The parents of a seventh grade student suspected of opening fire at Sparks Middle School in Nevada may face charges if the gun he used came from home, police said.
A teacher was killed and two students were wounded in the shooting before the suspect turned the gun on himself.
Sparks Police Department Deputy Chief Tom Miller said investigators believe the 12-year-old brought the Ruger 9mm semi-automatic handgun from his home, but authorities have still not confirmed the gun's origins.
When asked by reporters if the parents could face charges for not keeping the gun away from the child, Miller said, "that is basically a question for the local prosecutor, but the potential is there."
More than half of US states, including Nevada, have a Child Access Prevention (CAP) law but the strength of the laws varies from state to state.
Nevada prohibits only intentional, knowing, or reckless provision of firearms to minors, which may nor may not apply in this case.

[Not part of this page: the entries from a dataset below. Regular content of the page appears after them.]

-- ==== Sys2Proof/Laws/KeepsLink.lean ====
section
/-! SUPPORT. What every operation of Machine/Link.lean keeps. -/
set_option linter.all false
set_option Elab.async false
namespace Sys2Proof.Machine

theorem State.eachCe_keeps {s : State} {f : State → Nat → State} (h_f : ∀ t y0, Keeps t (f t y0)) :
    Keeps s (State.eachCe s f) := by
  unfold State.eachCe
  repeat' first
    | with_reducible apply Keeps.refl
    | (with_reducible apply Keeps.foldlFrom; rotate_left; intro s a; rotate_right)
    | with_reducible apply Keeps.after (h_f ..)

theorem State.linkRecovery_keeps {s : State}  :
    Keeps s (State.linkRecovery s) := by
  unfold State.linkRecovery
  repeat' first
    | with_reducible apply Keeps.refl
    | with_reducible apply Keeps.ite
    | with_reducible apply Keeps.after (State.raise_keeps ..)
    | with_reducible apply Keeps.after (State.modHif_keeps ..)

theorem execLinkRecovery_keeps {s : State}  :
    KeepsO s (execLinkRecovery s) := by
  unfold execLinkRecovery
  repeat' first
    | with_reducible apply Keeps.refl
    | with_reducible apply KeepsO.next
    | with_reducible apply Keeps.after (State.linkRecovery_keeps ..)

theorem State.linkReport_keeps {s : State} {sub : Nat}  :
    Keeps s (State.linkReport s sub) := by
  unfold State.linkReport
  repeat' first
    | with_reducible apply Keeps.refl
    | with_reducible apply Keeps.after (State.report_keeps ..)

theorem State.loseTransfers_keeps {s : State} {p : Cell → Bool}  :
    Keeps s (State.loseTransfers s p) := by
  unfold State.loseTransfers
  repeat' first
    | with_reducible apply Keeps.refl
    | ((try lift_lets -underBinder); intro x; clear_value x)
    | with_reducible apply Keeps.ite
    | (with_reducible apply Keeps.foldlFrom; rotate_left; intro s a; rotate_right)
    | with_reducible apply Keeps.after (State.endTransfer_keeps ..)
    | with_reducible apply Keeps.after (State.wake_keeps ..)
    | with_reducible apply Keeps.after (State.eachCell_keeps (h_f := fun s y0 => ?_) ..)

theorem State.dropLink_keeps {s : State}  :
    Keeps s (State.dropLink s) := by
  unfold State.dropLink
  repeat' first
    | with_reducible apply Keeps.refl
    | with_reducible apply Keeps.after (State.loseTransfers_keeps ..)
    | with_reducible apply Keeps.after (State.modHif_keeps ..)

theorem State.linkDown_keeps {s : State}  :
    Keeps s (State.linkDown s) := by
  unfold State.linkDown
  repeat' first
    | with_reducible apply Keeps.refl
    | with_reducible apply Keeps.ite
    | with_reducible apply Keeps.after (State.dropLink_keeps ..)
    | with_reducible apply Keeps.after (State.linkReport_keeps ..)
    | with_reducible apply Keeps.after (State.eachCe_keeps (h_f := fun s y0 => ?_) ..)
    | with_reducible apply Keeps.after (State.ceLinkDown_keeps ..)
    | with_reducible apply Keeps.after (State.modHif_keeps ..)

theorem execLinkDown_keeps {s : State}  :
    KeepsO s (execLinkDown s) := by
  unfold execLinkDown
  repeat' first
    | with_reducible apply Keeps.refl
    | with_reducible apply KeepsO.next
    | with_reducible apply Keeps.after (State.linkDown_keeps ..)

theorem State.linkUp_keeps {s : State} {rate width : Nat} {cxl : Bool}  :
    Keeps s (State.linkUp s rate width cxl) := by
  unfold State.linkUp
  repeat' first
    | with_reducible apply Keeps.refl
    | with_reducible assumption
    | ((try lift_lets -underBinder); intro x; first
        | (refine Keeps.cut (s := s) x ?_ (fun hx => ?_); dsimp -zeta only [x]; rotate_left; clear_value x; rotate_right)
        | clear_value x)
    | with_reducible apply Keeps.ite
    | (with_reducible apply Keeps.foldlFrom; rotate_left; intro s a; rotate_right)
    | with_reducible apply Keeps.after (State.eachCe_keeps (h_f := fun s y0 => ?_) ..)
    | with_reducible apply Keeps.after (State.ceLinkUp_keeps ..)
    | with_reducible apply Keeps.after (State.flushRing_keeps ..)
    | with_reducible apply Keeps.after (State.raise_keeps ..)
    | with_reducible apply Keeps.after (State.modHif_keeps ..)

theorem execLinkUp_keeps {rate width : Nat} {cxl : Bool} {s : State}  :
    KeepsO s (execLinkUp rate width cxl s) := by
  unfold execLinkUp
  repeat' first
    | with_reducible apply Keeps.refl
    | with_reducible apply KeepsO.next
    | with_reducible apply Keeps.after (State.linkUp_keeps ..)

theorem State.resetRings_keeps {s : State} {p : Nat}  :
    Keeps s (State.resetRings s p) := by
  unfold State.resetRings
  repeat' first
    | with_reducible apply Keeps.refl
    | with_reducible apply Keeps.after (State.resetRegs_keeps ..)
    | with_reducible apply Keeps.after (State.modPart_keeps ..)

theorem State.hostReset_keeps {s : State}  :
    Keeps s (State.hostReset s) := by
  unfold State.hostReset
  repeat' first
    | with_reducible apply Keeps.refl
    | with_reducible assumption
    | ((try lift_lets -underBinder); intro x; (refine Keeps.cut (s := s) x ?_ (fun hx => ?_); dsimp -zeta only [x]; rotate_left; clear_value x; rotate_right))
    | (with_reducible apply Keeps.foldlFrom; rotate_left; intro s a; rotate_right)
    | with_reducible apply Keeps.after (State.resetRings_keeps ..)
    | with_reducible apply Keeps.after (State.dropLink_keeps ..)
    | with_reducible apply Keeps.after (State.linkReport_keeps ..)
    | with_reducible apply Keeps.after (State.eachCe_keeps (h_f := fun s y0 => ?_) ..)
    | with_reducible apply Keeps.after (State.ceHotReset_keeps ..)
    | with_reducible apply Keeps.after (State.resetRegs_keeps ..)
    | with_reducible apply Keeps.after (State.modPower_keeps ..)
    | with_reducible apply Keeps.after (State.modHif_keeps ..)

theorem State.requestHostReset_keeps {s : State}  :
    Keeps s (State.requestHostReset s) := by
  unfold State.requestHostReset
  repeat' first
    | with_reducible apply Keeps.refl
    | with_reducible apply Keeps.ite
    | with_reducible apply Keeps.after (State.hostReset_keeps ..)
    | with_reducible apply Keeps.after (State.modPower_keeps ..)

theorem execHotReset_keeps {s : State}  :
    KeepsO s (execHotReset s) := by
  unfold execHotReset
  repeat' first
    | with_reducible apply Keeps.refl
    | with_reducible apply KeepsO.next
    | with_reducible apply Keeps.ite
    | with_reducible apply Keeps.after (State.requestHostReset_keeps ..)

theorem State.perstAssert_keeps {s : State}  :
    Keeps s (State.perstAssert s) := by
  unfold State.perstAssert
  repeat' first
    | with_reducible apply Keeps.refl
    | with_reducible apply Keeps.ite
    | split
    | with_reducible apply Keeps.after (State.requestHostReset_keeps ..)
    | with_reducible apply Keeps.after (State.modPower_keeps ..)
    | with_reducible apply Keeps.after (State.modHif_keeps ..)

theorem execPerstNAssert_keeps {s : State}  :
    KeepsO s (execPerstNAssert s) := by
  unfold execPerstNAssert
  repeat' first
    | with_reducible apply Keeps.refl
    | with_reducible apply KeepsO.next
    | with_reducible apply Keeps.after (State.perstAssert_keeps ..)

theorem execFlrPf_keeps {s : State}  :
    KeepsO s (execFlrPf s) := by
  unfold execFlrPf
  repeat' first
    | with_reducible apply Keeps.refl
    | with_reducible apply KeepsO.next
    | with_reducible apply Keeps.ite
    | with_reducible apply Keeps.after (State.requestHostReset_keeps ..)

theorem State.flrVf_keeps {s : State} {n : Nat}  :
    Keeps s (State.flrVf s n) := by
  unfold State.flrVf
  repeat' first
    | with_reducible apply Keeps.refl
    | with_reducible assumption
    | ((try lift_lets -underBinder); intro x; (refine Keeps.cut (s := s) x ?_ (fun hx => ?_); dsimp -zeta only [x]; rotate_left; clear_value x; rotate_right))
    | with_reducible apply Keeps.ite
    | split
    | (with_reducible apply Keeps.foldlFrom; rotate_left; intro s a; rotate_right)
    | with_reducible apply Keeps.after (State.resetRings_keeps ..)
    | with_reducible apply Keeps.after (State.loseTransfers_keeps ..)
    | with_reducible apply Keeps.after (State.eachCe_keeps (h_f := fun s y0 => ?_) ..)
    | with_reducible apply Keeps.after (State.ceHotReset_keeps ..)
    | with_reducible apply Keeps.after (State.resetRegs_keeps ..)
    | with_reducible apply Keeps.after (State.modHif_keeps ..)

theorem execFlrVf_keeps {n : Nat} {s : State}  :
    KeepsO s (execFlrVf n s) := by
  unfold execFlrVf
  repeat' first
    | with_reducible apply Keeps.refl
    | with_reducible apply KeepsO.next
    | with_reducible apply Keeps.after (State.flrVf_keeps ..)

end Sys2Proof.Machine
end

"It's a fairly straightforward civil liability case that a parent can be held liable for failing to adequately secure a gun away from a young person, and there have been a number of civil suits over the years, and a number of reported cases around the country of holding gun owners to the highest degree of care in securing their weapons," Jonathan Lowy, director of the Legal Action Project at the Brady Center to Prevent Gun Violence, told the Christian Science Monitor.
Police are still looking for a motive in the shooting that killed the popular teacher Michael Landsberry and wounded two other seventh graders.
Landsberry is being hailed as a hero for trying to stop the gunman and stalling him for precious seconds so other students could flee the area.
"He truly is a hero," Washoe County School District Superintendent Pedro Martinez said. "He was a beloved teacher, beloved father. He will not be forgotten."